Compliance · Saudi Arabia

Meet NCA ECC, CCC and CSCC requirements on Cloudgenics images in-Kingdom.

The Saudi National Cybersecurity Authority (NCA) publishes the Essential Cybersecurity Controls (ECC), Critical Systems Cybersecurity Controls (CSCC) and Cloud Cybersecurity Controls (CCC) — a tiered national framework mandatory for government and critical infrastructure entities in the Kingdom.

About the framework

What is Saudi NCA Essential Cybersecurity Controls?

The NCA framework is enforced across Saudi government entities, critical sector operators and cloud service providers. The CCC targets cloud-hosted workloads with tiered controls. PDPL data residency adds further constraints.

Who it applies to

Saudi government ministries, critical national infrastructure operators (finance, energy, water, telecom, transport), and any cloud-hosted system classified Critical or above.
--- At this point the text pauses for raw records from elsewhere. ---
/-- Take the merge from its record to the pass that runs next: check the space it needs, read its inputs, and compute
the pairs it emits. `next`, `runoff` and `mid` are MGSTATE's; `m` is the merge. -/
def startPass (m : MergeRun) (next runoff : Nat) (mid : Bool) (count : Nat) : Act Bool := do
  let s ← get
  let c := s.hart.csr
  let slots := mgSlots s
  let width := mgWidth s
  let l := m.entries.length
  let pass := if next = 0 then 1 else (next - slots) / (slots - 1) + 2
  let upTo := if next = 0 then Nat.min slots l else Nat.min (next + slots - 1) l
  let final := decide (upTo = l)
  set ((setRecord mid runoff next count s).onHart fun h => { h with merge := some { m with phase := .idle, live := true } })
  -- the run that slot 0 reads
  let start := 64 * runoff
  let head ← if next = 0 then pure 0 else mgRead m.view (c.mgspb.toNat + start) (2 ^ 28 * 2 ^ 33) 16
  let (rcount, rcap) := (head % 2 ^ 32, head / 2 ^ 32 % 2 ^ 32)
  let ins := (m.entries.drop next).take (upTo - next)
  let cap := (ins.map (·.len)).sum + rcount
  let bound := runBound cap width
  let (target, avail) := spillAt c.mgspl.toNat (decide (next = 0)) start (start + runBound rcap width)
  let toDrain := final && mgToDrain s
  let base := if final then c.mgoutb.toNat else c.mgspb.toNat + target
  let heldPairs := match s.hart.drain with | some d => d.pairs.length | none => 0
  if !mid then
    if !final then
      if avail < bound then raise .mergeSpillFull 0 (BitVec.ofInt 64 ((bound : Int) - avail))
    else if toDrain then
      if 4096 - heldPairs < cap then raise .mergeOutFull 0 (nw ((cap - (4096 - heldPairs)) * (4 + width)))
    else if c.mgoutl.toNat < bound then raise .mergeOutFull 0 (nw (bound - c.mgoutl.toNat))
  -- what the pass has written already (R251)
  let done : Nat × Option Nat ←
    if !mid then pure (0, none)
    else if toDrain then pure (m.written, m.lastC)
    else do
      let h ← mgRead m.view base (2 ^ 28 * 2 ^ 33 + 4) 16
      let n := if h / 2 ^ 88 % 2 = 1 then h % 2 ^ 32 else 0
      if n = 0 then pure (0, none)
      else
        let x ← mgRead m.view (base + 16 + 4 * (n - 1)) (2 ^ 28 * 2 ^ 33 + 6) 4
        pure (n, some x)
  -- the slots
  let run ← if next = 0 then pure [] else do
    let r ← feedRun m.view (c.mgspb.toNat + start) rcount rcap width
    pure [r]
  let rest ← feedAll m.view m.replay ins next
  let all := run ++ rest
  let ev := firstEvent (all.filterMap (·.event))
  let out := (treeGo (mgAcc s) (cap + 1) (all.map (·.pairs))).filter fun p => belowEvent ev p.c
  let left := out.filter fun p => match done.2 with | none => true | some x => decide (x < p.c)
  let emitted (p : MPair) : Bool := !(final && mgDropz s) || !(mgAcc s).isZero p.v
  let todo := left.filter emitted
  modify fun s => s.onHart fun h => { h with
    asked := [], answers := []
    merge := h.merge.map fun m => { m with
      phase := .running, pass, upTo, runoff := target / 64, cap, final, toDrain, base, width
      pairs := todo.map fun p => (p.c, p.v), fls := flagsOver emitted left 0, written := done.1, lastC := done.2, count := out.length, stop := ev.map (·.stop) } }
  pure false

/-! ### MGRUN (R239, R249 to R257, R398) -/

/-- The virtual ranges a list's fetched streams lie in. -/
def mgRanges (s : State) (es : List MEntry) : List (Nat × Nat) :=
  (es.filter fun e => !e.kind).flatMap fun e => [(e.cbase, 4 * e.len), (e.vbase, (mgFetch s).w / 8 * e.len)]

/-- At issue the hart's dirty lines that the list and its streams touch are written back (R207), and the list is read. -/
def mgList (view : FMap Nat) (fresh : Bool) (xb l : Nat) : Act (List MEntry) := do
  modify (·.cleanSources [(xb, 32 * l)])
  let es ← takeList view fresh xb l
  modify fun s => s.cleanSources (mgRanges s es)
  pure es

/-- Begin a merge that does not resume. -/
def mgBegin (reuse : Bool) (rd xb xl : Reg) : Act Bool := do
  let s ← get
  let view ← mgView
  let es ← mgList view true (s.x xb).toNat (s.x xl).toNat
  let replay ← if reuse then findReplay view es else pure none
  modify (setReused replay.isSome)
  startPass
    { phase := .idle, live := true, reuse, rd, xb, xl, entries := es, replay, coords := [], total := 0, pass := 1, upTo := 0,
      runoff := 0, cap := 0, final := false, toDrain := false, base := 0, width := 4, pairs := [], fls := [], view, written := 0, lastC := none,
      count := 0, stop := none } 0 0 false 0

/-- Go on from MGSTATE: between passes of an uninterrupted merge, or after a stop (R250, R251, R256). -/
def mgContinue (reuse : Bool) (rd xb xl : Reg) : Act Bool := do
  let s ← get
  let st := s.hart.csr.mgstate
  let l := (s.x xl).toNat
  Machine.check (decide (fld st 0 24 ≤ l) && decide (fld st 24 6 = mgSlots s - 1) && decide (fld st 58 1 = mgAccf s)
    && decide (fld st 56 2 = mgVfmt s)) .illegal 2 s.parcel
  let old := s.hart.merge
  let (view, es) ← match old.filter (·.live) with
    | some m => pure (m.view, m.entries)
    | none => do
      let view ← mgView
      let es ← mgList view false (s.x xb).toNat l
      pure (view, es)
  let replay := match old with
    | some m => match m.replay with
      | some r => if reuse && bit s.hart.csr.mgstat 0 && recMine s r && s.recs.contains r then some r else none
      | none => none
    | none => none
  modify (setReused replay.isSome)
  startPass
    { phase := .idle, live := true, reuse, rd, xb, xl, entries := es, replay
      coords := (match old with | some m => m.coords | none => []), total := (match old with | some m => m.total | none => 0)
      pass := 1, upTo := 0, runoff := 0, cap := 0, final := false, toDrain := false, base := 0, width := 4, pairs := [], fls := [], view
      written := (match old with | some m => m.written | none => 0), lastC := (match old with | some m => m.lastC | none => none)
      count := 0, stop := none } (fld st 0 24) (fld st 32 24) (bit st 62) s.hart.csr.mgocnt.toNat

/-- The recording of a finished merge, if its coordinates are all known. -/
def mgRecording (s : State) (m : MergeRun) : Option Recording :=
  let cs := (List.range m.entries.length).filterMap fun i => FMap.find i m.coords
  if cs.length = m.entries.length then
    some { core := s.crew.core, tenant := s.crew.tenant, asid := s.crew.asid, tag := s.hart.csr.mgtag, slots := mgSlots s
           accf := mgAccf s, vfmt := mgVfmt s, entries := m.entries, coords := cs }
  else none

/-- MGRUN retires: results, recording, register streams released, the network freed. -/
def mgRetire (m : MergeRun) (s : State) : State :=
  let large := decide (1024 < m.entries.length) || decide (65536 < m.total) || decide (s.hart.csr.mgtag = 0)
  let kept := if large then none else mgRecording s m
  let t := s.hart.csr.mgstat
  let flags := if !m.reuse then setFld t 0 1 0
    else setFld (setFld (setFld t 0 1 (b2n m.replay.isSome)) 1 1 (b2n (m.replay.isNone && kept.isSome))) 2 1 (b2n (m.replay.isNone && large))
  let s : State := match m.reuse && m.replay.isNone, kept with
    | true, some r => { s with recs := keepRec r s.recs }
    | _, _ => s
  let s := s.onHart fun h => { h with
    merge := none
    staged := h.staged.filter fun p => !(m.entries.any fun e => e.kind && decide (e.cbase = p.1))
    csr := { h.csr with mgstate := 0, mgocnt := nw m.written, mgstat := setFld flags 16 24 m.pass } }
  (s.setX m.rd (nw m.written)).mnetRest

/-- MGRUN at its hart: begin, wait for the pass that runs, take its trap, or retire. -/
def mgrunBody (reuse : Bool) (rd xb xl : Reg) : Act Bool := withNet do
  let s ← get
  if !bit s.hart.csr.mgstate 63 then mgBegin reuse rd xb xl
  else
    match s.hart.merge with
    | none => mgContinue reuse rd xb xl
    | some m =>
      match m.phase with
      | .running => pure false
      | .idle => mgContinue reuse rd xb xl
      | .stopped => do
        set (s.onMerge fun m => { m with phase := .idle, live := false, stop := none })
        match m.stop with
        | some e => raiseStop e
        | none => pure false
      | .done => do
        set (mgRetire m s)
        pure true

/-- A trap or fault interrupts a merge: its list is read again when it resumes. -/
def notLive (s : State) : State := s.onMerge fun m => { m with live := false }

def mgrunOp (reuse : Bool) (rd xb xl : Reg) (s : State) : VOp :=
  { matOp [] (decide ((s.x xb).toNat % 8 = 0) && decide ((s.x xl).toNat ≤ 16777215)) true (pure ())
      (onExit notLive (mgrunBody reuse rd xb xl)) with cross := true }

def execMgrun (reuse : Bool) (rd xb xl : Reg) (s : State) : Res := runV (mgrunOp reuse rd xb xl s) s

/-! ### The events of a pass (R245, R251, R252, R258) -/

/-- Write pairs of a run from number `k` on; each raises its flags as it is emitted (R240). -/
def writePairs (base cap width : Nat) : List ((Nat × Nat) × Nat) → Nat → Act Unit
  | [], _ => pure ()
  | ((c, v), fl) :: ps, k => do
    mgWrite (base + 16 + 4 * k) 4 c
    mgWrite (base + 16 + ceilDiv (4 * cap) 64 * 64 + width * k) width v
    modify (·.addFlags fl)
    writePairs base cap width ps (k + 1)

/-- A run's header. -/
def headerOf (s : State) (m : MergeRun) (count : Nat) (part : Bool) : Nat :=
  count + m.cap * 2 ^ 32 + m.pass * 2 ^ 64 + b2n part * 2 ^ 88 + b2n m.final * 2 ^ 89 + mgAccf s * 2 ^ 90

/-- The lines of an array of a run that the run has written whole lose their poison: `from_` is the array's first byte,
and its bytes from `a` to `b − 1` are new (R187). -/
def healArray (from_ a b : Nat) (s : State) : State :=
  let lo := Nat.max from_ (a / 64 * 64)
  healRange lo (b - lo) s

/-- Write the next `k` pairs of the pass, then its header unless the pass stops. -/
def writeSome (m : MergeRun) (k : Nat) (part hdr : Bool) : Act Unit := do
  let ps := m.pairs.take k
  let n := m.written + ps.length
  if m.toDrain then
    modify (·.addFlags ((m.fls.take ps.length).foldl (· ||| ·) 0))
    if hdr then
      modify fun s => s.onHart fun h => { h with
        drain := match h.drain with
          | some d => if d.pairs.isEmpty then some { width := m.width, pairs := ps } else some { d with pairs := d.pairs ++ ps }
          | none => some { width := m.width, pairs := ps } }
  else do
    writePairs m.base m.cap m.width (ps.zip m.fls) m.written
    if hdr then mgWrite m.base 16 (headerOf (← get) m n part)
    let coords := m.base + 16
    let vals := coords + ceilDiv (4 * m.cap) 64 * 64
    let first := if m.written = 0 then (if hdr then m.base else coords) else coords + 4 * m.written
    modify (healArray m.base first (coords + 4 * n))
    modify (healArray vals (vals + m.width * m.written) (vals + m.width * n))
  modify fun s => s.onMerge fun m => { m with pairs := m.pairs.drop k, fls := m.fls.drop ps.length, written := n, lastC := (ps.getLast?.map (·.1)).orElse fun _ => m.lastC }
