/-- Matrix members, which stand last whole and keep their progress when they trap (R393). -/
def isTileOp : Instr → Bool
  | .mopa .. | .mops .. | .mzero .. | .mtld .. | .mtst .. | .mtsend .. | .mtrecv .. => true
  | _ => false

/-- MTRECV, before which a VRECV member's entry is consumed (R372). -/
def isMtrecv : Instr → Bool
  | .mtrecv .. => true
  | _ => false

/-- Unit codes that a member's class permits (R144). -/
def unitsOf (w : BitVec 64) : Instr → List Nat
  | .vpivdiv .. => [7]
  | .vpivsel .. => [6]
  | .mopa _ (.v _) (.v _) _ _ | .mops _ (.v _) (.v _) _ _ => [8]
  | _ =>
    match fld w 2 6 with
    | 0x01 => [1] | 0x02 => [2] | 0x03 => [3, 4] | 0x04 => [3, 4, 5] | 0x05 => [5] | 0x06 => [7] | 0x07 => [3, 4]
    | 0x08 => [6] | 0x09 => [3, 4] | 0x0A => [6] | 0x0B => [6] | 0x0E => [9] | 0x12 => [8] | _ => []

/-- A decoded member: its number, first parcel, unit code and word. -/
structure Member where
  ix   : Nat
  word : BitVec 64
  unit : Nat
  ins  : Instr
  deriving DecidableEq, Repr

/-- A member's first parcel. -/
def memberParcel (w : BitVec 64) : Parcel := w.extractLsb' 0 32

/-- Unit code of a header's slot (R287). -/
def slotUnit (h : Parcel) (i : Nat) : Nat := fld (h.setWidth 64) (5 + 4 * i) 4

/-- A header's own fields and the kinds of its members (R287, R145). -/
def headerOk (h : Parcel) (ws : List (BitVec 64)) : Bool :=
  let n := convoyCount h
  decide (fld (h.setWidth 64) 29 3 = 0) && decide (2 ≤ n) && decide (n ≤ 6) && decide (ws.length = n)
  && (List.range 6).all (fun i => let u := slotUnit h i; if i < n then decide (1 ≤ u) && decide (u ≤ 9) else decide (u = 0))
  && ws.all fun w => decide (fld w 0 2 = 3)

/-- Decode the members in order; the first that no form defines is answered. -/
def decodeMembers (h : Parcel) : List (BitVec 64) → Nat → Except (BitVec 64) (List Member)
  | [], _ => .ok []
  | w :: ws, i =>
    match decode64 w with
    | .error _ => .error w
    | .ok ins =>
      match decodeMembers h ws (i + 1) with
      | .ok r => .ok ({ ix := i, word := w, unit := slotUnit h i, ins } :: r)
      | .error e => .error e

/-- Units are distinct and permitted; no member writes what an earlier one reads; only the last stands last (R144, R145). -/
def membersOk (s : State) : List Member → List Nat → List (Nat × Nat) → List Nat → Bool
  | [], _, _, _ => true
  | m :: ms, used, vread, mread =>
    match memberOp m.ins s with
    | none => false
    | some o =>
      !used.contains m.unit && (unitsOf m.word m.ins).contains m.unit
      && o.writes.all (fun g => vread.all fun r => !s.groupsMeet g r) && o.mwrites.all (fun r => !mread.contains r)
      && (!lastOnly m.ins || ms.isEmpty)
      && membersOk s ms (m.unit :: used) (o.reads ++ vread) (o.mreads ++ mread)

/-! ### The checks of all members (R224, R292, R393) -/

/-- The hart as a member sees it: its own first parcel for TVAL, the convoy's bound, and VSTART. -/
def asMember (m : Member) (bound : Option Nat) (v : Nat) (s : State) : State :=
  (s.onHart fun h => { h with conv := some m.ix, ir := memberParcel m.word, limit := bound }).setVstart v

/-- A member breaks no limit and no state condition (R292 steps 6 and 7). -/
def VOp.legal (o : VOp) (s : State) : Bool :=
  match (o.checkLimits >>= fun _ => o.checkStates true) s with
  | .ok _ => true
  | .error _ => false

/-- Run a step of every member in order. -/
def eachMember (a : VOp → Act Unit) (v : Nat) : List Member → State → Except Exit State
  | [], s => .ok s
  | m :: ms, s =>
    let s' := asMember m none v s
    match memberOp m.ins s' with
    | none => .ok s
    | some o =>
      match a o s' with
      | .ok (_, t) => eachMember a v ms t
      | .error e => .error e

/-- Order of the operand-state causes (R224 step 5). -/
def causeRank : Cause → Nat
  | .accDisabled => 0 | .streamUnconfig => 1 | .queueUnbound => 2 | .linkDown => 3 | .barrierScope => 4 | .streamUnderrun => 5
  | .shapeMismatch => 6 | _ => 7

/-- The operand-state cause reported: the first in R224's order, then the earliest member's. A member that breaks a
limit or a state condition is passed over: that trap is reported when the member is reached (R147; log 52). -/
def worstOperand (v : Nat) : List Member → State → Option (Nat × Exit)
  | [], _ => none
  | m :: ms, s =>
    let s' := asMember m none v s
    match memberOp m.ins s' with
    | none => none
    | some o =>
      if !o.legal s' then worstOperand v ms s
      else
      match o.checkOperands s' with
      | .ok (_, t) => worstOperand v ms (t.consume o.port s.nElems)
      | .error e =>
        let k := match e with | .trap _ c _ _ => causeRank c | _ => 7
        match worstOperand v ms s with
        | some (k', e') => if k' < k then some (k', e') else some (k, e)
        | none => some (k, e)

/-! ### Element groups (R146, R147) -/

/-- The widest element any member touches, in bytes. -/
def widest (s : State) (ms : List Member) : Nat :=
  ms.foldl (fun w m => match memberOp m.ins s with | some o => (o.reads ++ o.writes).foldl (fun w g => Nat.max w g.2) w | none => w) s.ebytes

/-- One member, from VSTART `v` to a bound; with no element left it does nothing (R306), but that a stream it names
delivers or takes the elements of this execution again (R150, R340, R373). -/
def runMember (v b : Nat) (m : Member) (s : State) : Except Exit State :=
  let s' := asMember m (some b) v s
  match memberOp m.ins s' with
  | none => .ok s
  | some o =>
    if s.nElems ≤ v ∧ (s.nElems = 0 ∨ (o.port = none ∧ o.appends = false)) then .ok s
    else
      match o.body s' with
      | .ok (_, t) => .ok t
      | .error e => .error e

/-- Every member in order, up to a bound. -/
def runGroup (v b : Nat) : List Member → State → Except Exit State
  | [], s => .ok s
  | m :: ms, s =>
    match runMember v b m s with
    | .ok t => runGroup v b ms t
    | .error e => .error e

/-- What the members together do: they reach the bound, perhaps with the fault at which it stands; or one of them waits. -/
inductive Joint where
  | reached (b : Nat) (t : State) (e : Option Exit)
  | held (e : Exit)

/-- The lowest fault: members run to a bound, which each fault found lowers to its element (R224). -/
def joint (ms : List Member) (s : State) (v : Nat) : Nat → Nat → Option Exit → Joint
  | 0, b, x => .reached b s x
  | k + 1, b, x =>
    match runGroup v b ms s with
    | .ok t => .reached b t x
    | .error e =>
      match e with
      | .trap t .. => joint ms s v k (Nat.min b t.vstart) (some e)
      | .host t .. => joint ms s v k (Nat.min b t.vstart) (some e)
      | e => .held e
Deployments into Google Cloud Dammam, Oracle Cloud Jeddah, AWS Bahrain and Alibaba Cloud Riyadh satisfy residency.

Cloudgenics mapping

How we satisfy Saudi NCA Essential Cybersecurity Controls

In-Kingdom image staging for Google Cloud Dammam and Oracle Cloud Jeddah
ECC, CSCC and CCC control catalogues mapped to image controls
PDPL-aligned data handling and cross-border transfer guardrails
SOC integration into NCA Haseen reporting workflows where required
Sovereign key custody options inside customer-controlled HSMs

Evidence model

What auditors get on day one.

Mapped control catalogue

Every Saudi NCA Essential Cybersecurity Controls requirement mapped to the Cloudgenics technical controls that satisfy it, with traceability.

Continuous evidence feed

Telemetry, configuration scans and audit logs streaming into a tamper-evident evidence store with retention aligned to the framework.

Walkthrough kit

Standardised auditor walkthrough materials — diagrams, run-books and policy templates — that fast-track the assessment.